─── Records for this exercise ───

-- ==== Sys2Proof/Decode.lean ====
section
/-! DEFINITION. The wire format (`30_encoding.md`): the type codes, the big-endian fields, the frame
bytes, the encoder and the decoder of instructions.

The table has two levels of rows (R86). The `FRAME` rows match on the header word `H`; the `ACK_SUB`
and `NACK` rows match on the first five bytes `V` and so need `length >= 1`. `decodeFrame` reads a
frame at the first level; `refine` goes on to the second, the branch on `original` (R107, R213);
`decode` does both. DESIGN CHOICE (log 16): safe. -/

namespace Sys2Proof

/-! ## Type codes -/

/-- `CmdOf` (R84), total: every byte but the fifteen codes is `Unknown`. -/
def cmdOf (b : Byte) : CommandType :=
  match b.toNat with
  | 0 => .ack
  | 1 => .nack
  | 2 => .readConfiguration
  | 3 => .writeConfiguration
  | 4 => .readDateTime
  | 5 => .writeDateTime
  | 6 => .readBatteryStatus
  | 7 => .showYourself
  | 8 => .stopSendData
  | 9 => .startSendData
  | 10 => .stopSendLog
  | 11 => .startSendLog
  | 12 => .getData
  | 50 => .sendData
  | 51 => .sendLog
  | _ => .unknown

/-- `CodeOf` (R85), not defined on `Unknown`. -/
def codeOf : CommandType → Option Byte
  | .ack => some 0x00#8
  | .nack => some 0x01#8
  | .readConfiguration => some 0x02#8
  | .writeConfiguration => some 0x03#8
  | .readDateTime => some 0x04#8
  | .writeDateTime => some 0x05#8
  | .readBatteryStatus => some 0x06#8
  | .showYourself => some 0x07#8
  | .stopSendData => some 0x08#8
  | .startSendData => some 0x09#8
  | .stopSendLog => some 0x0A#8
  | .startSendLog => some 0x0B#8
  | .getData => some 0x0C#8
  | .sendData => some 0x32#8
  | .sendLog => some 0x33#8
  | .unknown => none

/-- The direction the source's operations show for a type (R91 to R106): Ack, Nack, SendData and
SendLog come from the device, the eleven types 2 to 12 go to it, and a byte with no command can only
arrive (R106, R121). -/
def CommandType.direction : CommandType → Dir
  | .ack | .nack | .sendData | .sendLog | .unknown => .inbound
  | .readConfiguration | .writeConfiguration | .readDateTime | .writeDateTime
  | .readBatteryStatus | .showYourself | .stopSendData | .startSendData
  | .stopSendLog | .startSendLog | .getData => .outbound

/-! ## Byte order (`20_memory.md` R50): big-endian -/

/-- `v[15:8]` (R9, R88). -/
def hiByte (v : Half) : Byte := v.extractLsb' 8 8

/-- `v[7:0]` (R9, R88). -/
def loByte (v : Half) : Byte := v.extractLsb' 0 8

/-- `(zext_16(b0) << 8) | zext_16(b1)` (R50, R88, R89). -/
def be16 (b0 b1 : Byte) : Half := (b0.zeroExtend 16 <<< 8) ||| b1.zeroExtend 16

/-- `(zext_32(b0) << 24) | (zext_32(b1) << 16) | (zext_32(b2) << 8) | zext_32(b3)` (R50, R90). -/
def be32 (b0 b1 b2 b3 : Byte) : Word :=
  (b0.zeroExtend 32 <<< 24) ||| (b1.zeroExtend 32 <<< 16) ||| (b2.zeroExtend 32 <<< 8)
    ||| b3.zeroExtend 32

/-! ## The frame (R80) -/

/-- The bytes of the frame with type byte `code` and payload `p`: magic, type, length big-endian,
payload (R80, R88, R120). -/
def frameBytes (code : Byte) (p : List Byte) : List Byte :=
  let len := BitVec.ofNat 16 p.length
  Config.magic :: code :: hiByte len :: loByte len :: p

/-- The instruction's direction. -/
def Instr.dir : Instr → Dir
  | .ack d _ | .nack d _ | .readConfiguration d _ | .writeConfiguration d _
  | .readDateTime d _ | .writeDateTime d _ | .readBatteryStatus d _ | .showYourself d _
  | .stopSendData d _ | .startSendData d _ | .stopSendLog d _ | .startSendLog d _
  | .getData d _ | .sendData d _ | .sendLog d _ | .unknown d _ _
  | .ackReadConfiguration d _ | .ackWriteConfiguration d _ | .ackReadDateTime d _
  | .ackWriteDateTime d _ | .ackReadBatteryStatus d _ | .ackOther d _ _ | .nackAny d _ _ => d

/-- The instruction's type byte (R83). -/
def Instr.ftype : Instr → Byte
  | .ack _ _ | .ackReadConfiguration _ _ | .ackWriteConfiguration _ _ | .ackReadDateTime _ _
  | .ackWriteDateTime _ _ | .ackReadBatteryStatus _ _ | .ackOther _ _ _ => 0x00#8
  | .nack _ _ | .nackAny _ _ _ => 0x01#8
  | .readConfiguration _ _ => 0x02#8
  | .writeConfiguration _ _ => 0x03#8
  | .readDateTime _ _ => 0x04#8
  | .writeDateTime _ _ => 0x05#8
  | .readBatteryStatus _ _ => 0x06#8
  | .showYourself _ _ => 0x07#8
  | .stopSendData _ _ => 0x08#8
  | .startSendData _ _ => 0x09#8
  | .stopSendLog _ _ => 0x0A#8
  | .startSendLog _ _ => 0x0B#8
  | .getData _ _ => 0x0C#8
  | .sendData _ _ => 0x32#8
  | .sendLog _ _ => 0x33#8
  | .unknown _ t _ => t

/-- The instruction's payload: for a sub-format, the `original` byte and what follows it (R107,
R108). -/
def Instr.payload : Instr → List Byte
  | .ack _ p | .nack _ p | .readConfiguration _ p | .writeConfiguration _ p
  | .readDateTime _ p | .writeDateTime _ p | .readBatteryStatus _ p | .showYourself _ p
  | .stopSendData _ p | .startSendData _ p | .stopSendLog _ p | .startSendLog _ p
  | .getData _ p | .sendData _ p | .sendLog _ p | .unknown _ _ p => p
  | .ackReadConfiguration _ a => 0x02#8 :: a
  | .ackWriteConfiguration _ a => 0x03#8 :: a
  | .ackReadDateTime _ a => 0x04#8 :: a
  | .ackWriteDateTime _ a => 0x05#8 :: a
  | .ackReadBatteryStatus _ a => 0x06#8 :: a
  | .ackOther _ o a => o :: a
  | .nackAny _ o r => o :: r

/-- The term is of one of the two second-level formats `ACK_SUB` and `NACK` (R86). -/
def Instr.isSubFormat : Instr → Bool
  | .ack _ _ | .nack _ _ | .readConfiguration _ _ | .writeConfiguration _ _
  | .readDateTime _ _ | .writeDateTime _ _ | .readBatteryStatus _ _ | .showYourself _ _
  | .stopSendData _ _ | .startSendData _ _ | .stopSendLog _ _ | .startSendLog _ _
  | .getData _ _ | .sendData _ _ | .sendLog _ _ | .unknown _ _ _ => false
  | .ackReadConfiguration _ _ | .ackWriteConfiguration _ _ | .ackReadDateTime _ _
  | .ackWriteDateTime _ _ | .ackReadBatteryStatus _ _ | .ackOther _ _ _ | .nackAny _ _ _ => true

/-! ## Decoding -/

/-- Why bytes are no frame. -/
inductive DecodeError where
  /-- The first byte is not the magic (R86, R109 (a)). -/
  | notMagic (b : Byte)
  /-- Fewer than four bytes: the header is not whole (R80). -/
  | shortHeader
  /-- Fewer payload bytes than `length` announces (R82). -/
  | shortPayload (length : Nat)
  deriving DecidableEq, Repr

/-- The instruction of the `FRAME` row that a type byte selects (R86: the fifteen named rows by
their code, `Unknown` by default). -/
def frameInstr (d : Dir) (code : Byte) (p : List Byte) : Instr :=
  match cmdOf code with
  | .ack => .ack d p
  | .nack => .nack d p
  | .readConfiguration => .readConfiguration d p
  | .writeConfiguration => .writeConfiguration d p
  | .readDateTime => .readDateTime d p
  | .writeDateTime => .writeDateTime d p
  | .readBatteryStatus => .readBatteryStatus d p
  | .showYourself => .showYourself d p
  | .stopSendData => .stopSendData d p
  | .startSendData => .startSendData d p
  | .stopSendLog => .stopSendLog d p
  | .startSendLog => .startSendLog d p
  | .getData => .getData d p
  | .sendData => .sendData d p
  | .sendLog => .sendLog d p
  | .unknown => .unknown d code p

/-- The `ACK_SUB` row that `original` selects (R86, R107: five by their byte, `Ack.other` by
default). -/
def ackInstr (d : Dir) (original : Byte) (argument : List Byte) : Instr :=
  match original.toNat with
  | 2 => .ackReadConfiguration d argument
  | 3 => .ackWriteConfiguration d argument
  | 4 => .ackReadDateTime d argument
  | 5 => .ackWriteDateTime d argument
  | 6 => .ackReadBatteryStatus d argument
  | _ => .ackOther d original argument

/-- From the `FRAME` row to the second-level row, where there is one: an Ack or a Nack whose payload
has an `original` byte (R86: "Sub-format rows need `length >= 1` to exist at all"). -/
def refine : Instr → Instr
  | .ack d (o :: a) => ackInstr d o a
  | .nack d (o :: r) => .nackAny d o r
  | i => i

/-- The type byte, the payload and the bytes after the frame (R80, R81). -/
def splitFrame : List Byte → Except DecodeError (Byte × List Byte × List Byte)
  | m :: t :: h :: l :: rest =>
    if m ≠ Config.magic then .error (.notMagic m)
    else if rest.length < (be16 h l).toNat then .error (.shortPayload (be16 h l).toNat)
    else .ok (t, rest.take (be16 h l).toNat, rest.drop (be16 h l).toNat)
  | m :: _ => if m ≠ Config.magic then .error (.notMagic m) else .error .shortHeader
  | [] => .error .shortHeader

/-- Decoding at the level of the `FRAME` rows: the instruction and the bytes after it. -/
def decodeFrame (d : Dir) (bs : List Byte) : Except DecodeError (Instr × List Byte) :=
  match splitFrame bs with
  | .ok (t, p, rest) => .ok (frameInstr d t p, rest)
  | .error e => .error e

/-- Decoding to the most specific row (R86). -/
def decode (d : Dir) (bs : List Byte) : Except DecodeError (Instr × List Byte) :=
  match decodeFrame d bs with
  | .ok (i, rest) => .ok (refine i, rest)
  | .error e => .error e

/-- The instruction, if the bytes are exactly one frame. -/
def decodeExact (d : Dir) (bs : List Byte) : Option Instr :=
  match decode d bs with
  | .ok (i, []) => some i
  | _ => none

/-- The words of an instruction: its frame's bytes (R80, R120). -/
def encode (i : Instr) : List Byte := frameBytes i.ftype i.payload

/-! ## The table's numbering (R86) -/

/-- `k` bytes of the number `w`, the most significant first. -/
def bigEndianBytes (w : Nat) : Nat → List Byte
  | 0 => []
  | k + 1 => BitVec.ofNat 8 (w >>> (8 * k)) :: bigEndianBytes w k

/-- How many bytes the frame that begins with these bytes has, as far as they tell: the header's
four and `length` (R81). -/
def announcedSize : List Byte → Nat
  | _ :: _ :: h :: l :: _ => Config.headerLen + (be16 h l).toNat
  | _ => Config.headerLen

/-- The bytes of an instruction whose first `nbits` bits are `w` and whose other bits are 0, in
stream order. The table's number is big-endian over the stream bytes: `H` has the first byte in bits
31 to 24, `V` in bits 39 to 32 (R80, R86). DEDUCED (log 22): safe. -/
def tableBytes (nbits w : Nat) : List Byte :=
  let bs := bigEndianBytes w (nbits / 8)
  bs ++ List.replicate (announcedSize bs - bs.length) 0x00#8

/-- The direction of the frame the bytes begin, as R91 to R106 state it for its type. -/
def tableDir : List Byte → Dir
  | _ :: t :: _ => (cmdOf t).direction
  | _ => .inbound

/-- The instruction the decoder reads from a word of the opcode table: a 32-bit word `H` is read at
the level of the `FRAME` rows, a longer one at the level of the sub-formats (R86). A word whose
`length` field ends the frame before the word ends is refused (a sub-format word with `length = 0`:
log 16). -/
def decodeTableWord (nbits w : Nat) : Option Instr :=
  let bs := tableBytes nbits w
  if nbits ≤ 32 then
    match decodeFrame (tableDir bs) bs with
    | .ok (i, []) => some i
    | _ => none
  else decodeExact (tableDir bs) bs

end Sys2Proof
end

───

Exercise details - Say how many lines of the data include the word "nbits". Nothing other than the number should be given.

Exercise response - 6